* **Problem description**:
Everything from the first line of the material below through the line containing "let P := o.policy" is to be printed exactly, and nothing more.

* **Stored data**:
☆ ☆ ☆ ☆

/-- Steps 1 to 6 of R314 for an accepted order; a failed endorsement ends it with MCHECK and a second record (R315). -/
def State.releaseOrder (s : State) (o : Order) (R : Rule) (a : Accepted) (endorseFails : Bool) : State :=
  let env := o.envelope
  let P := o.policy
  let now := s.helmTime
  let t := { s with auth := { s.auth with seqs := a.seqs, buckets := a.buckets } }
  let (t, q, rc) := t.recordOrder 0x0030 env 0 now R.id P.version
  let d : Decision := { orderId := leAt env 8 8, auditSeq := q, reason := 0, state := 3, time := now, target := targetKey env,
                        notAfter := envNotAfter env, graceMs := R.graceMs, expects := R.expects, console := o.console,
                        fanout := R.fanout }
  if R.forward ∧ endorseFails then
    let (t, _, _) := t.recordOrder 0x0031 env 0x0220 now R.id P.version
    let t := t.addDecision { d with state := 4 }
    let t := match t.job? o.work with
      | some W => (match W.steps.find? fun (st : JobStep) => st.kind == StepKind.endorse with
        | some st => t.al2Mismatch o.work W st false
        | none => t)
      | none => t
    t.answerOrder o.job o.console St.mcheck 0x0220 R.id q rc
  else
    let head := endorsedHead env P.fleetAlg q now P.version R.id s.cluster.node
    let body := if R.forward then t.endorse P head else []
    let t := if R.forward then t.drawn (if P.fleetAlg = 2 then 64 else 32) else t
    let (t, d) := if R.forward then
        (if envKind env = 0 then (t.sendMessage (envTarget env) 0x13 body, d)
         else t.fanoutOnce { d with pending := t.groupMembers (envTarget env), endorsed := body })
      else (t, d)
    let t := (t.assertPermits R q).addDecision d
    t.answerOrder o.job o.console St.ok 0 R.id q rc

/-- The device's own job of an order goes. -/
def State.dropWork (s : State) (o : Order) : State := (s.endJob o.work St.ok 0).delJob o.work

/-- An order whose steps ended without a decision: its job completes as they did. -/
def State.orderLost (s : State) (o : Order) : State :=
  let st := ((s.job? o.work).map (·.status)).getD St.mcheck
  let t := match o.job with
    | some j => s.endJob j st 0
    | none => s
  t.delJob o.work

/-- The signature steps of an order have ended. -/
def State.verifiesDone (s : State) (o : Order) : Bool :=
  match s.job? o.work with
  | some W => W.steps.all fun st => st.kind != .authVerify || st.runs.all fun r => r.mode == .ended
  | none => false

/-- The decision on an order. -/
def State.commitOrder (s : State) (o : Order) (endorseFails : Bool) : State :=
  let now := s.helmTime
  let rule := (o.rule.map (·.id)).getD 0xFFFF
  match o.rule with
  | some R =>
    (match s.decideOrder o R with
     | .error r => (s.refuseOrder o.job o.console o.envelope r now rule o.policy.version).dropWork o
     | .ok a => (s.releaseOrder o R a endorseFails).dropWork o)
  | none =>
    match s.decideTime o with
    | .error r => (s.refuseOrder o.job o.console o.envelope r now rule o.policy.version).dropWork o
    | .ok a =>
      let t := { s with auth := { s.auth with seqs := a.seqs } }
      let (t, q, rc) := t.recordOrder 0x0030 o.envelope 0 now rule o.policy.version
      let t := t.setTime (envNewTime o.envelope)
      let t := t.addDecision { orderId := leAt o.envelope 8 8, auditSeq := q, reason := 0, state := 3, time := now, target := (2, 0),
                               notAfter := envNotAfter o.envelope, console := o.console }
      (t.answerOrder o.job o.console St.ok 0 rule q rc).dropWork o

/-- DECISION_COMMIT of order `o`. -/
def execDecisionCommit (o : Nat) (endorseFails : Bool) (t : Nat) (s : State) : Out :=
  let u := s.at_ t
  done s (match tget u.auth.orders o with
    | none => u
    | some x =>
      let v := { u with auth := { u.auth with orders := tdel u.auth.orders o } }
      match u.job? x.work with
      | none => v.orderLost x
      | some W =>
        if W.phase = .ended then v.orderLost x
        else if u.verifiesDone x ∧ ¬ u.faults.safe.on then v.commitOrder x endorseFails
        else u)

/-- PERMIT_END: line `n` falls once its hold time has passed (R317). -/
def execPermitEnd (n t : Nat) (s : State) : Out :=
  let u := s.at_ t
  within (decide (n < 8)) s (match tget u.auth.permits n with
    | none => u
    | some p =>
      if p.endAt ≤ u.time.elapsed then { u with
        pins := { u.pins with permit := u.pins.permit &&& ~~~ (BitVec.ofNat 8 (2 ^ n)) },
        auth := { u.auth with permits := tdel u.auth.permits n } }
      else u)

/-! ### Queries (R299, R318, R320) -/

/-- STATE of a decision record now. -/
def State.decisionState (s : State) (d : Decision) : Nat :=
  if d.expects ∧ (d.state = 2 ∨ d.state = 3) ∧ d.notAfter + d.graceMs * 1000000 ≤ s.helmTime then 6 else d.state

/-- The 96 bytes of a decision record. -/
def State.decisionBlock (s : State) (d : Decision) : Bytes :=
  le 8 d.orderId ++ le 8 d.auditSeq ++ le 2 d.reason ++ le 1 (s.decisionState d) ++ [0#8] ++ le 4 d.respStat ++ le 4 d.sent ++
  le 4 d.pending.length ++ le 8 d.time ++ le 8 d.respTime ++ d.respDig

/-- QUERY_ORDER: the most recent decision with the ORDER_ID; STATE 0 where none is kept. -/
def execQueryOrder (j : Nat) (s : State) : Out :=
  serviceRow 0x9200 j (fun s J =>
    let b := match s.auth.decisions.find? fun d => d.orderId == J.param.toNat with
      | some d => s.decisionBlock d
      | none => le 8 J.param.toNat ++ zeros 88
    s.servedBlock j J b 0) s

/-- QUERY_POLICY: the running or the pending image. -/
def execQueryPolicy (j : Nat) (s : State) : Out :=
  serviceRow 0x9400 j (fun s J =>
    let b := ((if bitOf J.param.toNat 0 then s.auth.next else s.auth.running).map (·.image)).getD []
    s.servedBlock j J b b.length) s

/-- The 128 bytes of PERMIT_STATUS. -/
def State.permitBlock (s : State) : Bytes :=
  (List.range 8).flatMap fun n =>
    let p := (tget s.auth.permits n).getD {}
    le 8 p.endTime ++ le 8 p.auditSeq

/-- PERMIT_STATUS. -/
def execPermitStatus (j : Nat) (s : State) : Out :=
  serviceRow 0x9500 j (fun s J => s.servedBlock j J s.permitBlock (s.pins.permit.toNat + 256 * s.pins.permitFb.toNat)) s

/-! ### Policy updates (R322, R323) -/

/-- The algorithm of a signer's key is one that an order may carry. -/
def State.signerKeyOk (s : State) (h : Nat) (algs : List Nat) : Bool :=
  (s.visibleKey 0x100 h).any fun K => K.kind == .pub && K.usage.getLsbD 1 && algs.contains K.alg

/-- Reason 0x0234: every key that an image names is right. -/
def State.policyKeys (s : State) (P : Policy) : Bool :=
  (P.signers.all fun g => s.signerKeyOk g.handle [0x2001, 0x2002, 0x2003, 0x5001, 0x5002, 0x5401]) &&
  (P.officers.all fun o => s.signerKeyOk o.1 [0x2003]) &&
  ((s.ownKey 0x100 P.fleetKey 0x2002 .priv).any fun K => K.usage.getLsbD 0) &&
  (if P.fleetAlg = 2 then (s.ownKey 0x100 P.fleetKey2 0x5001 .priv).any fun K => K.usage.getLsbD 0 else P.fleetKey2 == 0)

/-- The bytes that officers sign. -/
def policySigned (b : Bytes) : Bytes := overlay (b.take (policySigAt b)) 6 [0#8]

/-- `k` of a list differ from each other and from those taken, in handle and in operator. -/
def picks : List (Nat × Nat) → Nat → List (Nat × Nat) → Bool
  | _, 0, _ => true
  | [], _ + 1, _ => false
  | x :: xs, k + 1, taken =>
    picks xs (k + 1) taken || ((taken.all fun y => y.1 != x.1 && y.2 != x.2) && picks xs k (x :: taken))

/-- Reason 0x0233: enough officers of the running policy, or quorum keys where none is installed, have signed. -/
def State.officersOk (s : State) (b : Bytes) : Bool :=
  let bs := (policyBlocks b).getD []
  match s.auth.running with
  | some P =>
    let good := P.officers.filter fun o => bs.any fun x => x.signer == o.1 &&
      (s.visibleKey 0x100 o.1).any fun K => mlDsaOk 0x2003 K.material (ascii "psibuaz-policy") (policySigned b) x.sig
    picks good P.officerK []
  | none =>
    let good := (List.range s.lc.recovery.length).filter fun i => bs.any fun x =>
      mlDsaOk 0x2003 (s.lc.recovery.getD i []) (ascii "psibuaz-policy") (policySigned b) x.sig
    decide (max s.lc.quorumM 1 ≤ good.length)

/-- The reason why a policy image is refused, in the order of R322. -/
def State.policyRefused (s : State) (b : Bytes) : Option Nat :=
  let P := parsePolicy b
  firstFail [(0x0230, s.lc.state == .owned || s.lc.state == .deployed), (0x0231, policyFormat b),
    (0x0232, decide (s.auth.floor < P.version)), (0x0233, s.officersOk b), (0x0234, s.policyKeys P),
    (0x0235, s.variant != .pz8810 || P.rules.all fun R => !R.forward)]

/-- The bytes of a policy record: version and digest (15, R356). -/
def policyBody (b : Bytes) : Bytes := le 4 (leAt b 8 4) ++ sha384 b

/-- The Almanac time of the next tick. -/
def State.tickTime (s : State) : Nat := s.helmTime + (s.time.nextTick - s.time.elapsed)

/-- The checks of a policy image whose verifies have ended: refused with its record, or pending (R322). -/
def State.policyIn (s : State) (j : Nat) (J : Job) : State :=
  let b := J.input
  match s.policyRefused b with
  | some r => (s.logEvent 3 0x0034 (policyBody b)).endJob j St.policyDeny r
  | none =>
    let P := parsePolicy b
    { s with auth := { s.auth with next := some P } }.endJob j St.ok 0
      (le 8 (if P.activate ≤ s.helmTime then s.tickTime else P.activate))

/-- POLICY_UPDATE: admission places its verifies in C4; the command that finds them ended makes the image pending (log 34). -/
def execPolicyUpdate (j t : Nat) (s : State) : Out :=
  workRow 0x9100 j (fun s J =>
    match s.serviceAsk 4 200 (allVerifies (policySigAt J.input) ((policyBlocks J.input).getD [])) with
    | .refuse r => s.notAdmit j r
    | .place steps units => s.acceptJob j steps units 4 0 true) (fun s J => s.policyIn j J) (s.at_ t)

/-- A pending policy whose time has come runs from this tick; buckets carry over under their rule, clipped (R323). -/
def State.policyTick (s : State) : State :=
  match s.auth.next with
  | none => s
  | some P =>
    if P.activate ≤ s.helmTime then
      let clip := s.auth.buckets.filterMap fun b =>
        (P.rules.find? fun R => R.id == b.rule).map fun R =>
          { b with tokens := min b.tokens (if b.target.isSome then R.tBucket else R.bucket) }
      { s with auth := { s.auth with running := some P, next := none, floor := P.version, buckets := clip } }.logEvent 3 0x0033
        (policyBody P.image)
    else s

/-- Sends of group orders are retried at a tick, and abandoned at NOT_AFTER (R319). -/
def State.fanoutTick (s : State) : State :=
  let (t, ds) := s.auth.decisions.foldl (fun (acc : State × List Decision) d =>
    if d.pending.isEmpty then (acc.1, acc.2 ++ [d])
    else if d.notAfter ≤ s.helmTime then (acc.1, acc.2 ++ [{ d with pending := [] }])
    else if s.faults.safe.on then (acc.1, acc.2 ++ [d])
    else
      let (u, e) := acc.1.fanoutOnce d
      (u, acc.2 ++ [e])) (s, [])
  { t with auth := { t.auth with decisions := ds } }

/-! ### Responses (R320) -/

/-- A decision that a response of partner `p` answers. -/
def State.answers (s : State) (p : Nat) (body : Bytes) (d : Decision) : Bool :=
  d.orderId == leAt body 0 8 && d.auditSeq == leAt body 8 8 && d.expects && (d.state == 2 || d.state == 3) &&
  decide (s.helmTime < d.notAfter + d.graceMs * 1000000) &&
  (match d.target.1 with
   | 0 => d.target.2 == p
   | 1 => (s.groupMembers d.target.2).contains p
   | _ => false)

/-- A RESPONSE message of partner `p`: the first that answers is recorded and relayed; any other is dropped. -/
def State.response (s : State) (p : Nat) (body : Bytes) : State :=
  let n := leAt body 20 4
  if body.length ≠ 24 + n ∨ 4096 < n ∨ leAt body 18 2 ≠ 0 then s
  else match s.auth.decisions.find? (s.answers p body) with
  | none => s
  | some d =>
    let dig := sha384 (body.drop 24)
    let t := { s with auth := { s.auth with decisions := s.auth.decisions.map fun x =>
      if x = d then { x with state := 5, respStat := leAt body 16 2, respTime := s.helmTime, respDig := dig } else x } }
    let t := t.logEvent 3 0x0032 (body.take 18 ++ dig)
    match d.console with
    | some c => t.sendMessage c 0x15 body
    | none => t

☆ ☆ ☆ ☆

* **Task result**:
/-- Steps 1 to 6 of R314 for an accepted order; a failed endorsement ends it with MCHECK and a second record (R315). -/
def State.releaseOrder (s : State) (o : Order) (R : Rule) (a : Accepted) (endorseFails : Bool) : State :=
  let env := o.envelope
  let P := o.policy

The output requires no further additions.